Design Philosophy¶

Reprex is a portmanteau for reproducible example. This term and its associated approach to minimal reproducible examples have been popularized within the R data science community, driven by the adoption of the reprex tidyverse package.

The reprex code:

Must run and, therefore, should be run by the person posting. No faking it.

Should be easy for others to digest, so they don’t necessarily have to run it. You are encouraged to include selected bits of output.

Should be easy for others to copy + paste + run, if and only if they so choose. Don’t let inclusion of output break executability.

― "Package Philosophy," from the R reprex documentation

Writing a good reprex takes thought and effort (see "Reprex Do's and Don'ts" for tips).
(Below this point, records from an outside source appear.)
-- ==== Sys2Proof/Laws/Memory.lean ====
section
/-! SUPPORT. The memory's laws: a write is read back and leaves every other cell alone, and it keeps the canonical form. -/

namespace Sys2Proof.Machine

@[simp] theorem Memory.read_nil (a : Nat) : Memory.read [] a = unlistedByte := rfl

theorem Memory.wf_nil : Memory.wf [] := by decide

/-- The form of a memory with a first cell: that cell is listed by right, lies below the others, and they are in form. -/
theorem Memory.wf_cons {c : Host.Cell} {m : Memory} :
    Memory.wf (c :: m) ↔ (∀ d ∈ m, c.1 < d.1) ∧ c.2 ≠ unlistedByte ∧ c.1 < memSize ∧ Memory.wf m := by
  simp only [Memory.wf, List.pairwise_cons, List.mem_cons, forall_eq_or_imp]
  tauto

/-- A cell below every listed one reads as unlisted. -/
theorem Memory.read_of_lt {m : Memory} {a : Nat} (h : ∀ d ∈ m, a < d.1) : Memory.read m a = unlistedByte := by
  induction m with
  | nil => rfl
  | cons c m ih =>
    have hc := h c (by simp)
    simp [Memory.read, Nat.ne_of_lt hc, ih fun d hd => h d (by simp [hd])]

/-- A cell outside memory reads as unlisted. -/
theorem Memory.read_of_wf {m : Memory} (h : m.wf) {a : Nat} (ha : memSize ≤ a) : Memory.read m a = unlistedByte := by
  induction m with
  | nil => rfl
  | cons c m ih =>
    obtain ⟨-, -, hc, hm⟩ := Memory.wf_cons.1 h
    simp [Memory.read, Nat.ne_of_gt (Nat.lt_of_lt_of_le hc ha), ih hm]

/-- Reading behind a cell put in front. -/
theorem Memory.read_cons {m : Memory} {a : Nat} (h : ∀ d ∈ m, a < d.1) (v : Byte) (b : Nat) :
    Memory.read (Memory.cons a v m) b = if b = a then v else Memory.read m b := by
  unfold Memory.cons
  split
  · next hv =>
    split
    · next hb => rw [hb, hv, Memory.read_of_lt h]
    · rfl
  · rfl

/-- Read after write. -/
theorem Memory.read_write {m : Memory} (h : m.wf) (a : Nat) (v : Byte) (b : Nat) :
    Memory.read (Memory.write m a v) b = if b = a then v else Memory.read m b := by
  induction m with
  | nil => exact Memory.read_cons (m := []) (by simp) v b
  | cons c m ih =>
    obtain ⟨hlt, -, -, hm⟩ := Memory.wf_cons.1 h
    obtain ⟨k, w⟩ := c
    simp only [Memory.write]
    split
    · next hak =>
      refine Memory.read_cons (fun d hd => ?_) v b
      rcases List.mem_cons.1 hd with rfl | hd
      · exact hak
      · exact Nat.lt_trans hak (hlt d hd)
    · split
      · next hak =>
        subst hak
        rw [Memory.read_cons hlt]
        by_cases hb : b = a <;> simp [Memory.read, hb]
      · next hak =>
        by_cases hb : b = k
        · simp [Memory.read, hb, Ne.symm hak]
        · simp [Memory.read, hb, ih hm]

/-- A write leaves every other cell alone, in any memory. -/
theorem Memory.read_write_of_ne (m : Memory) {a b : Nat} (v : Byte) (h : b ≠ a) :
    Memory.read (Memory.write m a v) b = Memory.read m b := by
  have hc : ∀ rest : Memory, Memory.read (Memory.cons a v rest) b = Memory.read rest b := by
    intro rest
    unfold Memory.cons
    split <;> simp [Memory.read, h]
  induction m with
  | nil => exact hc []
  | cons c m ih =>
    obtain ⟨k, w⟩ := c
    simp only [Memory.write]
    split
    · exact hc _
    · split
      · next hak =>
        subst hak
        simp [hc, Memory.read, h]
      · simp [Memory.read, ih]

/-- Every address listed behind a cell put in front. -/
theorem Memory.mem_cons_cell {m : Memory} {a : Nat} {v : Byte} {d : Host.Cell} (h : d ∈ Memory.cons a v m) :
    d.1 = a ∨ d ∈ m := by
  unfold Memory.cons at h
  split at h
  · exact .inr h
  · exact (List.mem_cons.1 h).imp (congrArg Prod.fst) id

/-- Every address a write lists was listed before, or is the one written. -/
theorem Memory.mem_write {m : Memory} {a : Nat} {v : Byte} {d : Host.Cell} (h : d ∈ Memory.write m a v) :
    d.1 = a ∨ d ∈ m := by
  induction m with
  | nil => exact Memory.mem_cons_cell h
  | cons c m ih =>
    simp only [Memory.write] at h
    split at h
    · exact Memory.mem_cons_cell h
    · split at h
      · exact (Memory.mem_cons_cell h).imp id (List.mem_cons_of_mem _)
      · rcases List.mem_cons.1 h with rfl | h
        · simp
        · exact (ih h).imp id (List.mem_cons_of_mem _)

/-- A cell put in front keeps the canonical form. -/
theorem Memory.wf_cons_cell {m : Memory} (h : m.wf) {a : Nat} (ha : a < memSize) (hlt : ∀ d ∈ m, a < d.1) (v : Byte) :
    Memory.wf (Memory.cons a v m) := by
  unfold Memory.cons
  split
  · exact h
  · next hv => exact Memory.wf_cons.2 ⟨hlt, hv, ha, h⟩

/-- A write inside memory keeps the canonical form. -/
theorem Memory.write_wf {m : Memory} (h : m.wf) {a : Nat} (ha : a < memSize) (v : Byte) :
    Memory.wf (Memory.write m a v) := by
  induction m with
  | nil => exact Memory.wf_cons_cell h ha (by simp) v
  | cons c m ih =>
    obtain ⟨hlt, hw, hk, hm⟩ := Memory.wf_cons.1 h
    obtain ⟨k, w⟩ := c
    simp only [Memory.write]
    split
    · next hak =>
      refine Memory.wf_cons_cell h ha (fun d hd => ?_) v
      rcases List.mem_cons.1 hd with rfl | hd
      · exact hak
      · exact Nat.lt_trans hak (hlt d hd)
    · split
      · next hak =>
        subst hak
        exact Memory.wf_cons_cell hm ha hlt v
      · next h1 h2 =>
        refine Memory.wf_cons.2 ⟨fun d hd => ?_, hw, hk, ih hm⟩
        rcases Memory.mem_write hd with hd | hd
        · omega
        · exact hlt d hd

/-- Consecutive writes inside memory keep the canonical form. -/
theorem Memory.writeBytes_wf {m : Memory} (h : m.wf) {a : Nat} {bytes : List Byte}
    (ha : a + bytes.length ≤ memSize) : Memory.wf (Memory.writeBytes m a bytes) := by
  induction bytes generalizing m a with
  | nil => exact h
  | cons v bytes ih =>
    simp only [List.length_cons] at ha
    exact ih (Memory.write_wf h (by omega) v) (by omega)

/-- Consecutive writes are read back, and leave every other cell alone. -/
theorem Memory.read_writeBytes {m : Memory} (h : m.wf) {a : Nat} {bytes : List Byte}
    (ha : a + bytes.length ≤ memSize) (b : Nat) :
    Memory.read (Memory.writeBytes m a bytes) b =
      if a ≤ b ∧ b < a + bytes.length then bytes.getD (b - a) unlistedByte else Memory.read m b := by
  induction bytes generalizing m a with
  | nil =>
    have : ¬ (a ≤ b ∧ b < a + ([] : List Byte).length) := by simp
    rw [if_neg this]
    rfl
  | cons v bytes ih =>
    simp only [List.length_cons] at ha
    rw [Memory.writeBytes, ih (Memory.write_wf h (by omega) v) (by omega), Memory.read_write h, List.length_cons]
    by_cases hb : b = a
    · subst hb
      have h1 : ¬ (b + 1 ≤ b ∧ b < b + 1 + bytes.length) := by omega
      have h2 : b ≤ b ∧ b < b + (bytes.length + 1) := by omega
      rw [if_neg h1, if_pos h2, if_pos rfl]
      simp
    · by_cases hin : a + 1 ≤ b ∧ b < a + 1 + bytes.length
      · have h2 : a ≤ b ∧ b < a + (bytes.length + 1) := by omega
        obtain ⟨n, rfl⟩ : ∃ n, b = a + 1 + n := ⟨b - (a + 1), by omega⟩
        have e1 : a + 1 + n - (a + 1) = n := by omega
        have e2 : a + 1 + n - a = n + 1 := by omega
        rw [if_pos hin, if_pos h2, e1, e2]
        rfl
      · have h2 : ¬ (a ≤ b ∧ b < a + (bytes.length + 1)) := by omega
        rw [if_neg hin, if_neg hb, if_neg h2]

end Sys2Proof.Machine
end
The goal of reprexlite is to be a tool for Python that handles the mechanical stuff—running your code, capturing the output, formatting everything—so you don't have to worry about it, and you can devote your full attention to the important, creative work of writing the content. The action of running your code and seeing the outputs can also be a helpful forcing function in really making sure your example works and produces what you intend.

Why reproducible examples?¶

From the R reprex readme.

If you're looking for help with a problem or bug...¶

...you are more likely to succeed if you make it as easy as possible for others to help you. You are asking people to do work on your behalf. Remember: most open-source software maintainers and StackOverflow posters are volunteers and are not obligated to help you. Even someone who is obligated to help you would still be able to get to an answer more quickly if you make it easier for them to understand your problem.

Plus, the exercise of writing the reprex might even help you figure out how to solve the problem yourself. This is basically the principle of rubber duck debugging.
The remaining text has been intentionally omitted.